■ **Your assignment**
In the entries below, find each line with the word "Settles" and return it.

########

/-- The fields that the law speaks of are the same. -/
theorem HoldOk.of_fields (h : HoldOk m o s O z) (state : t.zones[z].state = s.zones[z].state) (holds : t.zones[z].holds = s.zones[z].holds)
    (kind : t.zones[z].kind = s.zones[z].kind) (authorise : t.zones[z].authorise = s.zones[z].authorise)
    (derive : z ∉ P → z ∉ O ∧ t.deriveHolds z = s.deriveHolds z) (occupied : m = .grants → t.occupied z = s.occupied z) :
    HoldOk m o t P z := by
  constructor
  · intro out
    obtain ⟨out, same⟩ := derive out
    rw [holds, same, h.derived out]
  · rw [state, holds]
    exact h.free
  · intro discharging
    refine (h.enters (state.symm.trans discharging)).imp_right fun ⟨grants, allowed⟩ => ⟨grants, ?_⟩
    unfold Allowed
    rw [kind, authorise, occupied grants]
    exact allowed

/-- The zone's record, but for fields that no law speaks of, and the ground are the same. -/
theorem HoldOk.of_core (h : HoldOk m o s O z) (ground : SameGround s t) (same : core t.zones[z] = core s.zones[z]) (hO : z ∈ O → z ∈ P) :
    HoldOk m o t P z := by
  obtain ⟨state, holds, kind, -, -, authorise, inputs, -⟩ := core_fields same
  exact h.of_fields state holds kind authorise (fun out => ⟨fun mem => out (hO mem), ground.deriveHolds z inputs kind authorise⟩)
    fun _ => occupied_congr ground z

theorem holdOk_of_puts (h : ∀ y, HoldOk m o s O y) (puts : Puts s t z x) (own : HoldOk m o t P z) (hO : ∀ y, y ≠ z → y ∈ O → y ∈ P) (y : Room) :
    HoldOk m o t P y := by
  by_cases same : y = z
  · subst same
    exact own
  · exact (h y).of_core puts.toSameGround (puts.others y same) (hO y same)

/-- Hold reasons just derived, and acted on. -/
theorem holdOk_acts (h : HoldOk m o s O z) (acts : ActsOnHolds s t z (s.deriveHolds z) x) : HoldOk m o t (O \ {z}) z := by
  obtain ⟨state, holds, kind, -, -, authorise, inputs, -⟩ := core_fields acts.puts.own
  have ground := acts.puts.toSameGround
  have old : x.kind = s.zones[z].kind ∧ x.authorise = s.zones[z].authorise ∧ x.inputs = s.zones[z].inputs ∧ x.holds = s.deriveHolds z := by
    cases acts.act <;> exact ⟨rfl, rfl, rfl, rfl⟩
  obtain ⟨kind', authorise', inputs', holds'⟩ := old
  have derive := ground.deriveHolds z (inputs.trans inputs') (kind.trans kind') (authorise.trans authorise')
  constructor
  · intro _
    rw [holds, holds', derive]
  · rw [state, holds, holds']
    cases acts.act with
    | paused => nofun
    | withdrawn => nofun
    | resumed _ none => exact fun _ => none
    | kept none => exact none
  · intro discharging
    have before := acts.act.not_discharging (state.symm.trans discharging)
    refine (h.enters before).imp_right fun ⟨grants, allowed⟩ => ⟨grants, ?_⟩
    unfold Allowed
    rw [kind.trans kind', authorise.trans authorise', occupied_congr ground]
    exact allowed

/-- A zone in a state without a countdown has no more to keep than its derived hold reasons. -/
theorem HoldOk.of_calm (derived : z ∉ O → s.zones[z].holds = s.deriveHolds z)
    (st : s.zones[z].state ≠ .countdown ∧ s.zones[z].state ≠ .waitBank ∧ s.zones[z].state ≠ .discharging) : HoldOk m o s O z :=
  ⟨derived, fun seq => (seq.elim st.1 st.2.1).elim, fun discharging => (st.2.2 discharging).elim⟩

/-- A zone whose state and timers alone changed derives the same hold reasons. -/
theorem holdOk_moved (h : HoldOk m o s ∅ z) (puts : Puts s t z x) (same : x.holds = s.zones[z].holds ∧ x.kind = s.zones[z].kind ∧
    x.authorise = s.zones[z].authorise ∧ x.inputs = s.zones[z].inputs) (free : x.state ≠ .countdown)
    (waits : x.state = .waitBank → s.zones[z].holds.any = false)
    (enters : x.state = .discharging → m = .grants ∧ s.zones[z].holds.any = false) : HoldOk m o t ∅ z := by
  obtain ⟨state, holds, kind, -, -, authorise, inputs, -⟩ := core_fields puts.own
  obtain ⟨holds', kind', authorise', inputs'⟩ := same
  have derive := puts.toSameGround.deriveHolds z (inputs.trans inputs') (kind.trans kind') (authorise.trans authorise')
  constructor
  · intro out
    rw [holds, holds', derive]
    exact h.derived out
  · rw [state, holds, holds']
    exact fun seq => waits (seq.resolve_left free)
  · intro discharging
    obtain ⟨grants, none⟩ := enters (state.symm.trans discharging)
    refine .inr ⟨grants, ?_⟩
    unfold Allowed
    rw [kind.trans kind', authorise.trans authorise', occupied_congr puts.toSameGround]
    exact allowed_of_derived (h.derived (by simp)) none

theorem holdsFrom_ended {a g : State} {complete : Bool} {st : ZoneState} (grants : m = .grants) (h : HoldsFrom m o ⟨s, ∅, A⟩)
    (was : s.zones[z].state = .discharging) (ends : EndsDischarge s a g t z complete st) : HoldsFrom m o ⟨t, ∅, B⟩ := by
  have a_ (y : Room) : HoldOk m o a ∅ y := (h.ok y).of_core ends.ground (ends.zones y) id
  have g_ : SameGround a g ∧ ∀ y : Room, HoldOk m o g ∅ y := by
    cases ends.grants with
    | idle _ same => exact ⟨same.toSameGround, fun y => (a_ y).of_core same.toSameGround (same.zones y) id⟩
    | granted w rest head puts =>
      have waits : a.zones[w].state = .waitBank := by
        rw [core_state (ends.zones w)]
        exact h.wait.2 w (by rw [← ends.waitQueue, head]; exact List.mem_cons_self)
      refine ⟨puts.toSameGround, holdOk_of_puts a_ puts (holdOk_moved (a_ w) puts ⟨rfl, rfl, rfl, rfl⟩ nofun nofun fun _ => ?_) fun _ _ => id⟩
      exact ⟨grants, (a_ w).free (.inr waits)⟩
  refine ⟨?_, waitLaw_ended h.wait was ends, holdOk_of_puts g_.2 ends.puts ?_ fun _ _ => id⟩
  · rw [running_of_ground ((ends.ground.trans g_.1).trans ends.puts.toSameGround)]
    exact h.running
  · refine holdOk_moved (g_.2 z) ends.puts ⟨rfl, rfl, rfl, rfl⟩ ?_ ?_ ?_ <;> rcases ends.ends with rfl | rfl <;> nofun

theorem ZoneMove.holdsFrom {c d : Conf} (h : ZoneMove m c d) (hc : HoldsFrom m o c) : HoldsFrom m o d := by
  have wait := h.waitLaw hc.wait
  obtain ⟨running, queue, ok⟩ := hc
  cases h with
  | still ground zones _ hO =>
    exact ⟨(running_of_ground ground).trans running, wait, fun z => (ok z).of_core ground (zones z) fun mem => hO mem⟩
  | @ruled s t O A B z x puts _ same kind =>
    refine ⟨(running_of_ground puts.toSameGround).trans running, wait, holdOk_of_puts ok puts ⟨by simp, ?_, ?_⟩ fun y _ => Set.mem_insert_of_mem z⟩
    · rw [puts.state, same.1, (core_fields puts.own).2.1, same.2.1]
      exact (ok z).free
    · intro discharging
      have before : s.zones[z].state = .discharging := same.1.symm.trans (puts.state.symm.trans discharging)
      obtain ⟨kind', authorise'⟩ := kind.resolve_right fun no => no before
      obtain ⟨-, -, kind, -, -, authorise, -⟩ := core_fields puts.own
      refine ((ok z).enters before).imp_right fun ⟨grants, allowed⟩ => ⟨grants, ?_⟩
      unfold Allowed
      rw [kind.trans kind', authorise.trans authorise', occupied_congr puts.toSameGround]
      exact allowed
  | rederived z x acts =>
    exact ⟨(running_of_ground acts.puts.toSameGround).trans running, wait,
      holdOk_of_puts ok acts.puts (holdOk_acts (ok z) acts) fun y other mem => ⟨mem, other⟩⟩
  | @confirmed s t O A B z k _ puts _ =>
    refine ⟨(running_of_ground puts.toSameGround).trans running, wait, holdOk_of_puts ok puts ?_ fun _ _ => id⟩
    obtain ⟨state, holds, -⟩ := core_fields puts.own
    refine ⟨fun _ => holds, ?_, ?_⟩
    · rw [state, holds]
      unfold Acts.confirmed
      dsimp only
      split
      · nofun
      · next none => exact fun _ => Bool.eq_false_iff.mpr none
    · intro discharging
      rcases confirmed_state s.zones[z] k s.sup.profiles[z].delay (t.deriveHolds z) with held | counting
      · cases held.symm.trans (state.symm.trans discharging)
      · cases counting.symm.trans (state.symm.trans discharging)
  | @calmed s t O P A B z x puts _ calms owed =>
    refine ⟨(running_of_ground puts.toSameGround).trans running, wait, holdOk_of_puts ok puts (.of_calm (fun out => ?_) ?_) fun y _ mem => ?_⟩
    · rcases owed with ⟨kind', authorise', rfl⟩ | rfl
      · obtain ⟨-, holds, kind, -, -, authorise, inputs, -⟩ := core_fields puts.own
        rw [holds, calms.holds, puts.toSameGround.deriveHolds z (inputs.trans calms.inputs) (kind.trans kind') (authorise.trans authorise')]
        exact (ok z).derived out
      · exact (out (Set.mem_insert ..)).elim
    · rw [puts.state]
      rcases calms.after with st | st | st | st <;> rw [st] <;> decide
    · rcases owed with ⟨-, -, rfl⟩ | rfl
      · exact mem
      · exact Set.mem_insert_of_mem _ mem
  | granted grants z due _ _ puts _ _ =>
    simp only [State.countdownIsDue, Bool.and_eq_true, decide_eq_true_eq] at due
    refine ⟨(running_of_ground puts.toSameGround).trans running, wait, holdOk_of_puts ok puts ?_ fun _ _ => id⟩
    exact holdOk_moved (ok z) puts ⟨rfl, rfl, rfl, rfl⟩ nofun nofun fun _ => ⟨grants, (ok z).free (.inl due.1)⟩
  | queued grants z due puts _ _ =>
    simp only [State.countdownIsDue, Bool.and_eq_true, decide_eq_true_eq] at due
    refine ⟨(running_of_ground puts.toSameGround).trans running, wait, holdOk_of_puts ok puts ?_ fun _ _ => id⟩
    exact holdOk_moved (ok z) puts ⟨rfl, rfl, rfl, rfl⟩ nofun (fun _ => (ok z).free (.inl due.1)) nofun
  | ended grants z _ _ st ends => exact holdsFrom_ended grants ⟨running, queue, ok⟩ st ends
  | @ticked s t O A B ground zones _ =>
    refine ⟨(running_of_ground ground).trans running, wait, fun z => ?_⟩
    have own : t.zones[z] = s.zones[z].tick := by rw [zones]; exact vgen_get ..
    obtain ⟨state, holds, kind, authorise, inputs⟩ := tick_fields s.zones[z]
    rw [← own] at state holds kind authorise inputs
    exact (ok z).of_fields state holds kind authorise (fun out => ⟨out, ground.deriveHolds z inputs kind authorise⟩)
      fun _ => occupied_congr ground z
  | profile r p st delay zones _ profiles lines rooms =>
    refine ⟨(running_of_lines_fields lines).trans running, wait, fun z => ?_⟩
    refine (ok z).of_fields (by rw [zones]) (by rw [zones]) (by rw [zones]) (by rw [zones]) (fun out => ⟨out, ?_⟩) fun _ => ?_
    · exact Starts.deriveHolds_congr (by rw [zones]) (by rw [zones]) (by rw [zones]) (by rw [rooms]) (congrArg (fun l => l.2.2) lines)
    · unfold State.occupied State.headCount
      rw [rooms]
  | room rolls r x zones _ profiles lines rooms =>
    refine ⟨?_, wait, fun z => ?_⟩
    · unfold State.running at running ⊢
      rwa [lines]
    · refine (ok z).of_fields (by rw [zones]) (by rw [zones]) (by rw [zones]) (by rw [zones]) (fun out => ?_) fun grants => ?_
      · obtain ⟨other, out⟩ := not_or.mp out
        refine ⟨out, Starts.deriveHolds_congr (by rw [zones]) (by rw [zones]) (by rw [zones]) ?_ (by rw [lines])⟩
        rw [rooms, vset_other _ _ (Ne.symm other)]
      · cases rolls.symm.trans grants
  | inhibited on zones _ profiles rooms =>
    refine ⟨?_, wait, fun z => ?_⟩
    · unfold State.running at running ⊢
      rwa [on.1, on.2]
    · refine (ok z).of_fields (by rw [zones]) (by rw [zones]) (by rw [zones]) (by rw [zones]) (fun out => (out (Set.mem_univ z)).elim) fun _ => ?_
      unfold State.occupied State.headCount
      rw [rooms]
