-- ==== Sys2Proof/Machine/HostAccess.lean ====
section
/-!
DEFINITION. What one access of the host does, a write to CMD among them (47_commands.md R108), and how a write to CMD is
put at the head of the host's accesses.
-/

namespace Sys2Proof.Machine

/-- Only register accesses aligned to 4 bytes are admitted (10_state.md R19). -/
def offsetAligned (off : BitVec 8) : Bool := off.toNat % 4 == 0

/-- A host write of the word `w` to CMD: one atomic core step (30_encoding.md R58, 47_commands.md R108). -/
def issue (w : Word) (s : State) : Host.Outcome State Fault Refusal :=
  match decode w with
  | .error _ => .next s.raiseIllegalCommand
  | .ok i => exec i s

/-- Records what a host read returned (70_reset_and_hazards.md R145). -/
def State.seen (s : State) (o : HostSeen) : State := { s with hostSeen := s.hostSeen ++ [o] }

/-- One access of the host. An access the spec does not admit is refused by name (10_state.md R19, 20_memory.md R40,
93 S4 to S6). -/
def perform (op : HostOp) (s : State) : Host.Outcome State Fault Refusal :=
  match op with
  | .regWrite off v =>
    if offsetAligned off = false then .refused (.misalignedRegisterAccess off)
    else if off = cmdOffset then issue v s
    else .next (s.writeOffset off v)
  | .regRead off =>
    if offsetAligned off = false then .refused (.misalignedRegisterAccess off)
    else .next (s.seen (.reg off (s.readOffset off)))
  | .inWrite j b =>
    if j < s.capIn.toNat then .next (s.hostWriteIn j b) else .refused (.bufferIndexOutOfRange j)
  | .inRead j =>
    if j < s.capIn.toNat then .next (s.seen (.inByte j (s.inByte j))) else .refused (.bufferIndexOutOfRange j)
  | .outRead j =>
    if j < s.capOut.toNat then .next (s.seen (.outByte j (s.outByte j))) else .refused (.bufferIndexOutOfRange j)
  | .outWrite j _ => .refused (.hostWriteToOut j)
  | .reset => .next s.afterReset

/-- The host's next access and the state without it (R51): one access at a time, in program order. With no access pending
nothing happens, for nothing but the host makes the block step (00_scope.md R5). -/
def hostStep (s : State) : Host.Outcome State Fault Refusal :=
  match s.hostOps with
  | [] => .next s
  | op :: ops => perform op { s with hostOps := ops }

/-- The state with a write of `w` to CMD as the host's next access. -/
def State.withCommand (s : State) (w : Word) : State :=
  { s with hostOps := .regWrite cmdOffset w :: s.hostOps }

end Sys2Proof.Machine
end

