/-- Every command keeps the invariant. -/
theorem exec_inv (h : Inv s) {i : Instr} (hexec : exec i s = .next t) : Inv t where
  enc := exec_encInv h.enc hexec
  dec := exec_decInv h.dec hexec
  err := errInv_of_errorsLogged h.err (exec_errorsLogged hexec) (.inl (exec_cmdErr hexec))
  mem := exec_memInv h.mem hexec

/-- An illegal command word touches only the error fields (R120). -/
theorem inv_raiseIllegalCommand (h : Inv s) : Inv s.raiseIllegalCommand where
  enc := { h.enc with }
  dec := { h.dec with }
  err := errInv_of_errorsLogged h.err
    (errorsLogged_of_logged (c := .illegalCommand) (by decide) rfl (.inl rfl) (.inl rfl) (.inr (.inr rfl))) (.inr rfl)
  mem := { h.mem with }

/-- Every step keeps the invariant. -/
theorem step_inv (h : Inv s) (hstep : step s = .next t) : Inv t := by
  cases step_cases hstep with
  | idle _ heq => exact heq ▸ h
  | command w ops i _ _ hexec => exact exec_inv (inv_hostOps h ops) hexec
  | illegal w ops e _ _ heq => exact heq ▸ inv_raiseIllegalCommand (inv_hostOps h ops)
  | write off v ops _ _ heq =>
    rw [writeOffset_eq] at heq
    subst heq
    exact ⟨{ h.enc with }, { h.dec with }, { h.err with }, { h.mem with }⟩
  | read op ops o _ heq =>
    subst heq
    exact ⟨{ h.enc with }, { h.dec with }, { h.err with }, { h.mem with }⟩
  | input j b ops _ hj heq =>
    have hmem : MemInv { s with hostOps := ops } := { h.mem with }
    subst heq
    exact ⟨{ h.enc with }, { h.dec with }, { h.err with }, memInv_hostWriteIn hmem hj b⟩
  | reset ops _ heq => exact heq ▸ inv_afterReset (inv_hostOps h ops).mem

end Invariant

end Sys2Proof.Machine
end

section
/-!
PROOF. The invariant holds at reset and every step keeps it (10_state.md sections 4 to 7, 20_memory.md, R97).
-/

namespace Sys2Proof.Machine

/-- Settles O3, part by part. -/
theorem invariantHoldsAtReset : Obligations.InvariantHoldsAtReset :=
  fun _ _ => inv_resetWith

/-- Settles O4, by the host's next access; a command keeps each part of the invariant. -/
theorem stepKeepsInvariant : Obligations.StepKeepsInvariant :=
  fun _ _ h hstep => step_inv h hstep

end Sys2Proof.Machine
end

########

■ **Response to the exercise**
/-- Settles O3, part by part. -/
/-- Settles O4, by the host's next access; a command keeps each part of the invariant. -/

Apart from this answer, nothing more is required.